We’ve now read and discussed all of Gen 1:5, which concludes this way:
5 There was an evening and there was a morning: Day One.
וַֽיְהִי־עֶ֥רֶב וַֽיְהִי־בֹ֖קֶר י֥וֹם אֶחָֽד׃ פ
We saw that this sequence of evening and morning must explain what happened when God “distinguished light from darkness” in v. 4. No matter how we translate yom eḥad, an evening and a morning that add up to one day must mean a period of 24 hours.
This, of course, is not how our planet, let alone our universe, actually came into being. Even more obviously, we live on the surface of a sphere. When it’s evening on this side, it is simultaneously morning on that side. “An evening” and “a morning” can co-exist, but they can only be observed from far above the earth’s surface. And as we have seen, the repetition of va-yehi tells us that this evening and this morning are not simultaneous, but occurred in sequence.
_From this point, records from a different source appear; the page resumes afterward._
-- ==== Sys2Proof/Tests/Slice0.lean ====
section
/-! SUPPORT. Tests: ill-formed commands, instruction words written out from Tables 17-1 to 17-5, single commands on small
states, and for each statement a state and operands that meet the hypotheses of its clauses. -/

namespace Sys2Proof.Tests

open Sys2Proof Sys2Proof.Machine

/-! ### Ill-formed commands -/

/-- R693: an odd register where a pair stands. -/
theorem test_wf_pairs :
    ([.mulu 0 1 2 3, .muls 0 1 2 3, .macu 0 1 2 3, .macs 0 1 2 3, .divu 0 1 2 3, .divu 0 2 1 3, .addp 0 1 2 4, .addp 0 2 1 4,
      .addp 0 2 4 1, .subp 0 2 4 1, .shlp 0 1 2 3, .shrp 0 2 1 3, .sarp 0 1 2 3, .movp 0 2 1, .sxp 0 1 2, .cmpp 0 2 1,
      .ldp 0 1 2 0, .stp 0 1 2 0, .tcap 0 1, .waitt 0 1, .crc32 0 1 2 3, .crc32c 0 2 1 3, .crc32b 0 1 2 3,
      .crc32cb 0 2 1 3] : List Instr).all (fun c => !c.wf) = true := by decide +kernel

/-- R705, R710, R714, R717: immediate fields out of range. -/
theorem test_wf_fields :
    ([.shli 0 1 2 24, .shri 0 1 2 31, .sari 0 1 2 24, .roli 0 1 2 24, .rori 0 1 2 24, .extu 0 1 2 20 4, .exts 0 1 2 0 24,
      .ins 0 1 2 24 0, .jl 0 1 0x20000, .signal 0 1 5, .signal 0 0 129] : List Instr).all (fun c => !c.wf) = true := by
  decide +kernel

/-- R723, R724: the fields of a yard request that must be 0. -/
theorem test_wf_yard :
    ([.enq (.shunter 0 1 2 3), .deq (.shunter 0 1 2 3), .clink (.shunter 0 1 2 3), .cfree (.shunter 0 1 2 0),
      .cfree (.shunter 0 0 2 1), .qflush (.shunter 0 1 2 1), .cnext (.shunter 0 1 2 0), .cnext (.shunter 0 2 2 1)] :
        List Instr).all (fun c => !c.wf) = true := by decide +kernel

/-- An address or a number that the block does not have. -/
theorem test_wf_range :
    ([.qctlWrite .host 147456 0, .blobLoaded 16384, .tombstoneWritten 16384, .remask 16384] : List Instr).all
      (fun c => !c.wf) = true := by decide +kernel

/-! ### Instruction words, from Tables 17-1 to 17-5 -/

theorem test_word_addi : Nimvor.decode 9 0x04840C 0 = .addi 9 4 4 12 := by decide +kernel
theorem test_word_mulu : Nimvor.decode 9 0x28C440 0 = .mulu 9 6 4 8 := by decide +kernel
theorem test_word_shrp : Nimvor.decode 9 0x2CC64B 0 = .shrp 9 6 6 9 := by decide +kernel
theorem test_word_subp : Nimvor.decode 9 0x2C4231 0 = .subp 9 2 2 6 := by decide +kernel
theorem test_word_extu : Nimvor.decode 9 0x308100 0x000160 = .extu 9 4 1 0 11 := by decide +kernel
theorem test_word_waitev : Nimvor.decode 9 0x802000 0 = .waitev 9 1 0 := by decide +kernel
theorem test_word_tcap : Nimvor.decode 9 0x884000 0 = .tcap 9 2 := by decide +kernel

/-- R728: the check value of CRC-32 over the nine digits. -/
theorem test_crc32 : crc32Of (ascii "123456789") = 0xCBF43926 := by decide +kernel

/-! ### States -/

/-- Every domain on, a link to the host, and write and read profiles for the host and shunter 9. -/
def base : State :=
  let s := { State.reset with
    pw := { State.reset.pw with don := BitVec.allOnes 32 }
    hc := { State.reset.hc with link := some (0, 0), memEn := true }
    now := 10000000000000 }
  (((s.setReg (aDP 1 0x4C) 0x1FFFF).setReg (aDP 1 0x4D) 0x1FFFF).setReg (aHC 2) 0x1FFFF).setReg (aHC 3) 0x1FFFF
But that leaves us with an important question that is hard to answer: Are we or are we not being told at which moment this first day ends? This matters because – spoiler alert, and cue music – ♫ one of these days is not like the others ♫: The seventh day will be treated differently than the other six, as a day of rest. Clearly, when the sixth day ends the seventh day will begin. But at what time of day does the “day” end and the seventh day, the day of rest, start?